The events in Greece over the past few weeks are all too reminiscent of those of late 2010 when Ireland was being drip-fed on emergency liquidity by the European Central Bank and under enormous pressure to accept a bailout.

Think of a steamroller dangling above your head suspended by nothing more than a piece of string.

Except that Greece is already in a programme and the deal it is being forced to accept comes on top of a lot of seriously unpalatable austerity measures it has been forced to implement over the past five or six years.

As I write no deal is in place and the clock is ticking with its trio of international lenders (the Greeks refuse to call them the Troika) giving its government a two-day reprieve.

Meanwhile, the ECB has been meeting on a daily basis to extend emergency aid to its banks. There is a real fear there will be a run on its banks as depositors continue to take money out.

Michael Noonan was among two ministers at the meeting of Eurogroup finance ministers on Monday who reportedly raised the issue for the introduction of capital controls.

Now the Greeks have put a deal on the table which may or may not be accepted at the Thursday summit of EU leaders in Brussels.

The stakes are high; the Government must repay a €1.6 billion loan to the IMF by the end of June.

If it fails to do so, it will have a month in a kind of limbo situation where it will be officially in arrears. But if that is not resolved by the end of July, it will be in default.

The Greek government is reliant on its international lenders for support to repay the loan.

If it fails to satisfy the three institutions it will carry out the meaningful – and very painful – reforms they have demanded, what will follow is… well, to be honest, nobody knows.

The EU has been saying for a long time now that unlike the crisis in 2008 and 2009 it can sustain a big shock like a country leaving the euro or defaulting on its loan. You still wonder.

A Grexit will mean that a lot of Europe’s bigger countries and banks will be left on the hook with unpaid debt.

The knock-on effect, economically and politically, for such a seismic shock is just impossible to predict. Sure, the EU might be able to withstand it. But there are no guarantees.

As for the impact it will have on the Greek people; it’s not going to be good. It’s clear enough from experts to whom I have spoken the Greeks have put forward economic arguments that don’t stack up and have not been backed up by evidence.

But politically the Syriza government led by Alexis Tsipras has been as combative as they come. For months now it has been one against 18 others in the eurozone and equally one against everybody else in the eurogroup.
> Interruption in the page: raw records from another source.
-- ==== Sys2Proof/Machine/RegWrite.lean ====
section
/-! DEFINITION. Register writes: width and address checks, scope, setup lock, access codes, and the
register's own behaviour (00 R8-R10; 01 R28; 11 R308, R310-R312). -/

namespace Sys2Proof.Machine

open Fld

/-! Parts of a register and its access codes (R8, R9). -/

/-- The bits of a register that an access covers. -/
def Half.mask (h : Half) : Nat :=
  match h with
  | .whole => 2 ^ 64 - 1
  | .low => 2 ^ 32 - 1
  | .high => 2 ^ 64 - 2 ^ 32

/-- A written value at its place in the register. -/
def WriteOp.bits (w : WriteOp) : Word :=
  match w.half with
  | .whole => w.value
  | .low => w.value &&& 0xFFFFFFFF
  | .high => w.value <<< 32

/-- The bits of a register whose fields have one of some access codes. -/
def RegName.mask (n : RegName) (p : Acc → Bool) : Nat :=
  n.info.fields.foldl (fun m f => if p f.acc then m + (2 ^ f.width - 1) * 2 ^ f.lo else m) 0

/-- Registers whose bit 63 is CLR. -/
def RegName.hasClr (n : RegName) : Bool :=
  match n with
  | .syncStat | .laneCounts0 | .laneCounts1 | .laneCounts2 | .kenCounts | .seamStatus | .intCounts
  | .intCounts2 | .canopyCounts | .tdcCounts | .thrCounts | .clipCount | .synCounts | .ovrCount
  | .acqCounts | .fluxClip | .fluxIsat | .rqCounts | .monStatus | .dirStatus | .pdcCounts
  | .decCounts => true
  | _ => false

/-- The counters that CLR zeroes: the RO fields, but in SYNC_STAT not LAST_MARGIN, in MON.STATUS not
RUNS, in DIR.STATUS only REJ. -/
def RegName.clears (n : RegName) : Nat :=
  match n with
  | .syncStat => 0x0000FFFFFFFF0000
  | .monStatus => 0x0000FFFFFFFF0000
  | .dirStatus => (2 ^ dirStatus_REJ.width - 1) * 2 ^ dirStatus_REJ.lo
  | n => n.mask (fun a => a == .ro)

/-- What a write of a register merges with: its stored value, or its staging copy. -/
def State.merges (s : State) (r : Reg) : Word :=
  match r.name with
  | .dirWord1 => Tab.get s.dirStage r.i 0
  | .rxr1 => Tab.get s.rxrStage (r.i, r.j) 0
  | _ => s.reg r

/-- Whether setup lock is in force (R312). -/
def State.locked (s : State) : Bool := s.on globalLock_LOCKED

/-- The register as a write leaves it, before its own behaviour: RW and RWS fields covered by the
access are replaced, RWS not under setup lock; W1C bits written as one are cleared (R8-R10, R312). -/
def State.merged (s : State) (r : Reg) (w : WriteOp) : Word :=
  let old := s.merges r
  let rw := r.name.mask (fun a => a == .rw || (a == .rws && !s.locked)) &&& w.half.mask
  let w1c := r.name.mask (fun a => a == .w1c) &&& w.half.mask
  let taken := (old &&& ~~~(BitVec.ofNat 64 rw)) ||| (w.bits &&& BitVec.ofNat 64 rw)
  taken &&& ~~~(w.bits &&& BitVec.ofNat 64 w1c)

/-- Whether a write touches an RWS field under setup lock (R308, R312). -/
def State.hitsLock (s : State) (r : Reg) (h : Half) : Bool :=
  s.locked && (r.name.mask (fun a => a == .rws) &&& h.mask) != 0

/-! Scope (R311). -/

/-- Whether a tile belongs to a partition. -/
def State.ownsTile (s : State) (domain t : Nat) : Bool :=
  decide (1 ≤ domain ∧ domain ≤ 4) && s.bitAt (domainTiles_TILES (domain - 1)) t

/-- Whether a domain reaches a register: for a directory entry, as stored and as written (R311).  The
seam matrix applies its own ownership, and a TDC queue its claim (10 R290, R297). -/
def State.reaches (s : State) (domain : Nat) (r : Reg) (new : Word) : Bool :=
  let a := r.addr
  if domain = 0 then true
  else if 0x10000000 ≤ a ∧ a < 0x11000000 then s.ownsTile domain ((a - 0x10000000) / 0x100000)
  else if 0x04000000 ≤ a ∧ a < 0x05000000 then true
  else
    match r.name with
    | .tdcQData => true
    | .qpCtrl | .qpPsn | .qpGidHi | .qpGidLo | .qpDmac | .qpErr => s.rd (qpCtrl_DOMAIN r.i) == domain
    | .cmdCfg | .cmdBase | .cmdShadow | .cmdIdx => s.rd (qpCtrl_DOMAIN (s.rd (cmdCfg_QP r.i))) == domain
    | .cplCfg | .cplBase | .cplShadow | .cplIdx => s.rd (qpCtrl_DOMAIN (s.rd (cplCfg_QP r.i))) == domain
    | .resCfg | .resBase | .resShadow | .resIdx => s.rd (qpCtrl_DOMAIN (s.rd (resCfg_QP r.i))) == domain
    | .dirWord0 => s.ownsTile domain (s.rd (dirWord0_TILE r.i))
        && s.ownsTile domain (bitsOf new (dirWord0_TILE 0).lo (dirWord0_TILE 0).width)
    | .dirWord1 => s.ownsTile domain (s.rd (dirWord0_TILE r.i))
    | _ => false

/-! Registers of this chapter and of the threads and result queues. -/

/-- A write of GLOBAL.LOCK (R312). -/
def State.onLock (s : State) (req : Requester) (bits : Word) : State × MStatus :=
  if !strobe bits globalLock_LOCK then (s, .ok)
  else if req.domain = 0 ∧ req.secure then (s.put globalLock_LOCKED true, .ok)
  else (s, .denied)

/-- A write of word 0 of an ACL entry: a reserved DOMAIN leaves the field. -/
def State.onAcl0 (s : State) (r : Reg) (new : Word) : State :=
  let f := acl0_DOMAIN r.i
  s.setReg r (if 4 < bitsOf new f.lo f.width then withBits new f.lo f.width (s.rd f) else new)

/-- A write of BIND: a value out of range leaves its field (R102). -/
def State.onBind (s : State) (r : Reg) (new : Word) : State :=
  let keep (w : Word) (f : RField) (top : Nat) : Word :=
    if top < bitsOf w f.lo f.width then withBits w f.lo f.width (s.rd f) else w
  let w := keep new (bind_DRIVE r.i r.j) 23
  let w := keep w (bind_PROBE r.i r.j) 23
  let w := keep w (bind_DEMOD r.i r.j) 23
  let w := keep w (bind_BIAS r.i r.j) 23
  s.setReg r (keep w (bind_FLUX r.i r.j) 11)

/-- A write of BARMAP: refused unless every thread of the tile is Idle (R101). -/
def State.onBarMap (s : State) (r : Reg) (new : Word) : State :=
  if s.tileRunning r.i then s.put (ndlStatus_CFG_REFUSED r.i) true else s.setReg r new

/-- A fault completion is noted in the thread's registers (R101). -/
def State.noteFault (s : State) (q : Thr) (code : Nat) : State :=
  (s.wr (thrState_FAULT_CODE q.tile q.idx) code).putBit (ndlStatus_FAULTED q.tile) q.idx true

/-- A launch that never started completes with a status of the fault class (R98, R100, R322, R328). -/
def State.refuseLaunch (s : State) (q : Thr) (d : DescRef) (status code : Nat) : State :=
  (s.complete d status code (q.tile + q.idx * 2 ^ 4) 0 0).noteFault q code

/-- FLUSH_LQ: the launch queue empties, each launch completing with 0x0A (R100). -/
def State.flushLaunches (s : State) (q : Thr) : State :=
  let ls := (s.thread q).lq
  let s := s.modThread q (fun t => { t with lq := [] })
  s.each ls (fun s l => s.refuseLaunch q l.desc cplFaulted 0x0A)

/-- A write of THR.CTRL: FLUSH_LQ first, then STOP (R100). -/
def State.onThrCtrl (s : State) (q : Thr) (bits : Word) : State :=
  let s := if strobe bits (thrCtrl_FLUSH_LQ q.tile q.idx) then s.flushLaunches q else s
  if strobe bits (thrCtrl_STOP q.tile q.idx) then s.stopLaunch q 0x0A else s

/-- Words of a record already popped in part (R335). -/
def dropPart (l : List RqWord) : List RqWord := l.dropWhile (fun w => !w.head)

/-- The result queue under the result writer: what software has popped in part is discarded. -/
def Rq.startDelivery (q : Rq) : Rq × Bool :=
  let words := dropPart q.words
  let entering := if words.isEmpty then dropPart q.entering else q.entering
  let gone := (q.words.length - words.length) + (q.entering.length - entering.length)
  let late := q.entering.length - entering.length
  ({ q with words := words, entering := entering, wp := q.wp + BitVec.ofNat 13 late,
            rp := q.rp + BitVec.ofNat 13 gone }, gone != 0)

/-- A write of RQ.CFG (R335). -/
def State.onRqCfg (s : State) (t : Nat) (new : Word) : State :=
  let was := s.on (rqCfg_DELIVER t)
  let s := s.setReg ⟨.rqCfg, t, 0, 0⟩ new
  if was || !s.on (rqCfg_DELIVER t) then s
  else
    let p := (s.rq t).startDelivery
    let s := s.setRq t p.1
    if p.2 then s.bump (rqCounts_TRUNC t) else s

/-- RQ.CTRL.RESET (R333, R334): the queue empties, and a record of which the second, third or fourth
word enters in this tick is cut. -/
def Rq.reset (q : Rq) (now : Nat) : Rq × Bool :=
  let midway := decide (q.posAt = now ∧ 2 ≤ q.pos)
  let words := if q.posAt = now ∧ q.pos = 1 then q.words.drop (q.words.length - 1) else []
  ({ q with words := words, wp := BitVec.ofNat 13 words.length, rp := 0,
            entering := if midway then dropPart q.entering else q.entering }, midway)

/-- A write of RQ.CTRL (R334). -/
def State.onRqCtrl (s : State) (t : Nat) (bits : Word) : State :=
  if !strobe bits (rqCtrl_RESET t) then s
  else
    let p := (s.rq t).reset s.tick
    let s := s.setRq t p.1
    if p.2 then s.bump (rqCounts_TRUNC t) else s

/-- CLR (R9): the counters of a register are zeroed; the other fields are as written. -/
def State.clearCounters (s : State) (r : Reg) (new : Word) : State :=
  s.setReg r (new &&& ~~~(BitVec.ofNat 64 r.name.clears))

/-! The write itself. -/

/-- A write that has passed its checks: the register's own behaviour. -/
def State.landOn (s : State) (r : Reg) (w : WriteOp) (new : Word) : State × MStatus :=
  let bits := w.bits
  let req := w.req
  match r.name with
  | .globalLock => s.onLock req bits
  | .globalBoot => s.onGlobalBoot req bits
  | .pwr => (if (RegName.mask .pwr (fun a => a == .rw) &&& w.half.mask) = 0 then s else s.onPwr new, .ok)
  | .modeDec => (s.onModeDec new, .ok)
  | .refCfg => (s.onRefCfg bits new, .ok)
  | .xtalAccum => (s.onXtalAccum w.half new, .ok)
  | .syncCtrl => (s.onSyncCtrl new, .ok)
  | .skewCal => (s.onSkewCal bits new, .ok)
  | .ptpCfg => (s.onPtpCfg new, .ok)
  | .tdcCal => (s.onTdcCal new, .ok)
  | .ptpIncr => (s.onPtpIncr new, .ok)
  | .ptpStep => (s.stepPtp bits, .ok)
  | .latchCtrl => (s.onLatchCtrl bits new, .ok)
  | .laneCfg => (s.onLaneCfg r.i new, .ok)
  | .eswExp0 => (s.onExp0 r.i new, .ok)
  | .eswExp1 => (s.onExp1 r.i new, .ok)
  | .eswBar => (s.onEswBar r.i new, .ok)
  | .rxr0 => (s.onRxr0 r.i r.j new, .ok)
  | .rxr1 => (s.onRxr1 r.i r.j new, .ok)
  | .port => (s.onPort r.i new, .ok)
  | .acl0 => (s.onAcl0 r new, .ok)
  | .qpCtrl => s.onQpCtrl r.i new
  | .qpPsn | .qpGidHi | .qpGidLo | .qpDmac => (s.onQpReg r new, .ok)
  | .cmdCfg => (s.onRingCfg .cmd r.i new, .ok)
  | .cplCfg => (s.onRingCfg .cpl r.i new, .ok)
  | .resCfg => (s.onRingCfg .res r.i new, .ok)
  | .ptprCfg => (s.onRingCfg .ptpr r.i new, .ok)
  | .cmdBase | .cmdShadow => (s.onRingReg .cmd r new, .ok)
  | .cplBase | .cplShadow => (s.onRingReg .cpl r new, .ok)
  | .resBase | .resShadow => (s.onRingReg .res r new, .ok)
  | .ptprBase | .ptprShadow => (s.onRingReg .ptpr r new, .ok)
  | .seamCh => s.onSeamCh r.i req new
  | .srcOwn => s.onSrcOwn r.i req new
  | .tack0 => s.onTack0 r.i req new
  | .tack1 => s.onTack1 r.i req new
  | .tmrCfg => s.onTmrCfg r.i req bits new
  | .tmrTime | .tmrOrigin => s.onTmrReg r req new
  | .claimMk => s.onClaim r 17 5 17 req new
  | .claimTmr | .claimTdc | .claimLog => s.onClaim r 3 3 5 req new
  | .seamTask => s.onSeamTask req new
  | .logStatus => (s.onLogStatus bits new, .ok)
  | .sensBad => (s.onSensBad new, .ok)
  | .hostPolicy => (s.onHostPolicy r.i new, .ok)
  | .tdcCfg => (s.onTdcCfg r.i new, .ok)
  | .tdcQStatus => (s.onTdcQStatus r.i bits new, .ok)
  | .statCtrl => (s.onStatCtrl (8 + r.i) bits new, .ok)
  | .hwCtrl => s.onHwCtrl req bits new
  | .flashCtrl => s.onFlashCtrl req bits new
  | .flashAddr | .flashBuf => s.onFlashReg r req new
  | .barMap => (s.onBarMap r new, .ok)
  | .bind => (s.onBind r new, .ok)
  | .thrCtrl => (s.onThrCtrl ⟨r.i, r.j⟩ bits, .ok)
  | .synCfg => (s.onSynCfg r.i r.j new, .ok)
  | .toneFreq => (s.onToneFreq r.i r.j r.k new, .ok)
  | .tonePhase => (s.onTonePhase r.i r.j r.k w.half new, .ok)
  | .toneVz => (s.onToneVz r.i r.j r.k new, .ok)
  | .bobCfg => (s.onBobCfg r.i r.j bits new, .ok)
  | .bobLoopMark | .bobLoopEnd | .bobLoop => (s.onBobLoop r new, .ok)
  | .adcCfg => (s.onAdcCfg r.i new, .ok)
  | .adcCorr => (s.onAdcCorr r.i bits new, .ok)
  | .acqCtrl => (s.onAcqCtrl r.i r.j bits, .ok)
  | .trainCtrl => (s.onTrainCtrl r.i bits new, .ok)
  | .traceCtrl => (s.onTraceCtrl r.i bits new, .ok)
  | .fluxCtrl => (s.onFluxCtrl r.i r.j bits new, .ok)
  | .fluxLvl => (s.onFluxLvl r.i r.j new, .ok)
  | .fitCtrl => (s.onFitCtrl r.i bits new, .ok)
  | .rqCfg => (s.onRqCfg r.i new, .ok)
  | .rqCtrl => (s.onRqCtrl r.i bits, .ok)
  | .bdieApply => (s.onBdieApply r.i bits, .ok)
  | .biasCfg => (s.onBiasCfg r.i r.j w.half new, .ok)
  | .biasCode => (s.onBiasCode r.i r.j w.half new, .ok)
  | .monCtrl => (s.onMonCtrl r.i bits new, .ok)
  | .monUrgent => (s.onMonUrgent r.i bits new, .ok)
  | .dirWord0 => (s.onDirWord0 r.i new, .ok)
  | .dirWord1 => (s.onDirWord1 r.i new, .ok)
  | .pdcTable => (s.onPdcTable r.i new, .ok)
  | .pdcCfg => (s.onPdcCfg new, .ok)
  | .pdcAnc | .patchCfg | .patchIn | .patchTgt => (s.onPdcSetup r new, .ok)
  | .decClear => (s.onDecClear bits, .ok)
  | .decSrc | .decSlot | .decTack | .frameBasis => (s.writeMap r new, .ok)
  | n =>
      if n.hasClr && bits.getLsbD 63 then (s.clearCounters r new, .ok) else (s.setReg r new, .ok)

/-- The bias die a register lies on (08 R250). -/
def Reg.die (r : Reg) : Nat := if r.addr < 0x21000000 then 0 else 1

/-- A write of a register by a requester; `errors` is how often the bias link repeats it (R8-R10;
01 R18; 11 R308, R311, R312). -/
def State.writeReg (s : State) (r : Reg) (w : WriteOp) (errors : Nat) : State × MStatus :=
  let new := s.merged r w
  if !s.reaches w.req.domain r new then (s, .denied)
  else if r.onBiasDie && (decide (8 < errors) || !s.bitAt dieStatus_BREADY r.die) then
    (s.dropBiasCommand r.die, .link)
  else
    let hit := s.hitsLock r w.half
    let p := s.landOn r w new
    (p.1, if p.2 == .ok && hit then .locked else p.2)

/-- A register write that the bias link carries without error. -/
def State.land (s : State) (r : Reg) (w : WriteOp) : State := (s.writeReg r w 0).1

/-- A write at an address (R28): no register, no effect. -/
def State.landAt (s : State) (addr : Nat) (w : WriteOp) : State :=
  match Reg.ofAddr addr with
  | none => s
  | some r => s.land r w

/-- A write of an access: width and alignment first, then the address (R8, R28, R308); one to a bias die goes
over its link, which may drop it (01 R18). -/
def State.writeAt (s : State) (req : Requester) (addr : Nat) (wide : Bool) (value : Word) :
    State × MStatus :=
  if addr % (if wide then 8 else 4) ≠ 0 then (s, .badAccess)
  else
    match Reg.ofAddr (addr / 8 * 8) with
    | none => (s, .noRegister)
    | some r =>
        let h : Half := if wide then .whole else if addr % 8 = 0 then .low else .high
        if r.onBiasDie then
          { s with linkSeq := s.linkSeq + 1 }.writeReg r ⟨req, h, value⟩ (Config.linkErrors s.linkSeq)
        else s.writeReg r ⟨req, h, value⟩ 0

end Sys2Proof.Machine
end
You have to admire its resolve and its willingness to indulge in brinkmanship – politically if no other way.

Sinn Féin hitched its wagon to Syriza early on and might regret it close to the next general election.

Gerry Adams said his party would not have capitulated to the will of the Troika but would have slugged it out through as many sleepless nights necessary to get an acceptable deal. We are seeing that strategy in action now.

It’s not true that Brian Cowen’s or Enda Kenny’s governments rolled over when Jean Claude Trichet said ‘non’. But they certainly did not a never-ending Lough Derg out of it.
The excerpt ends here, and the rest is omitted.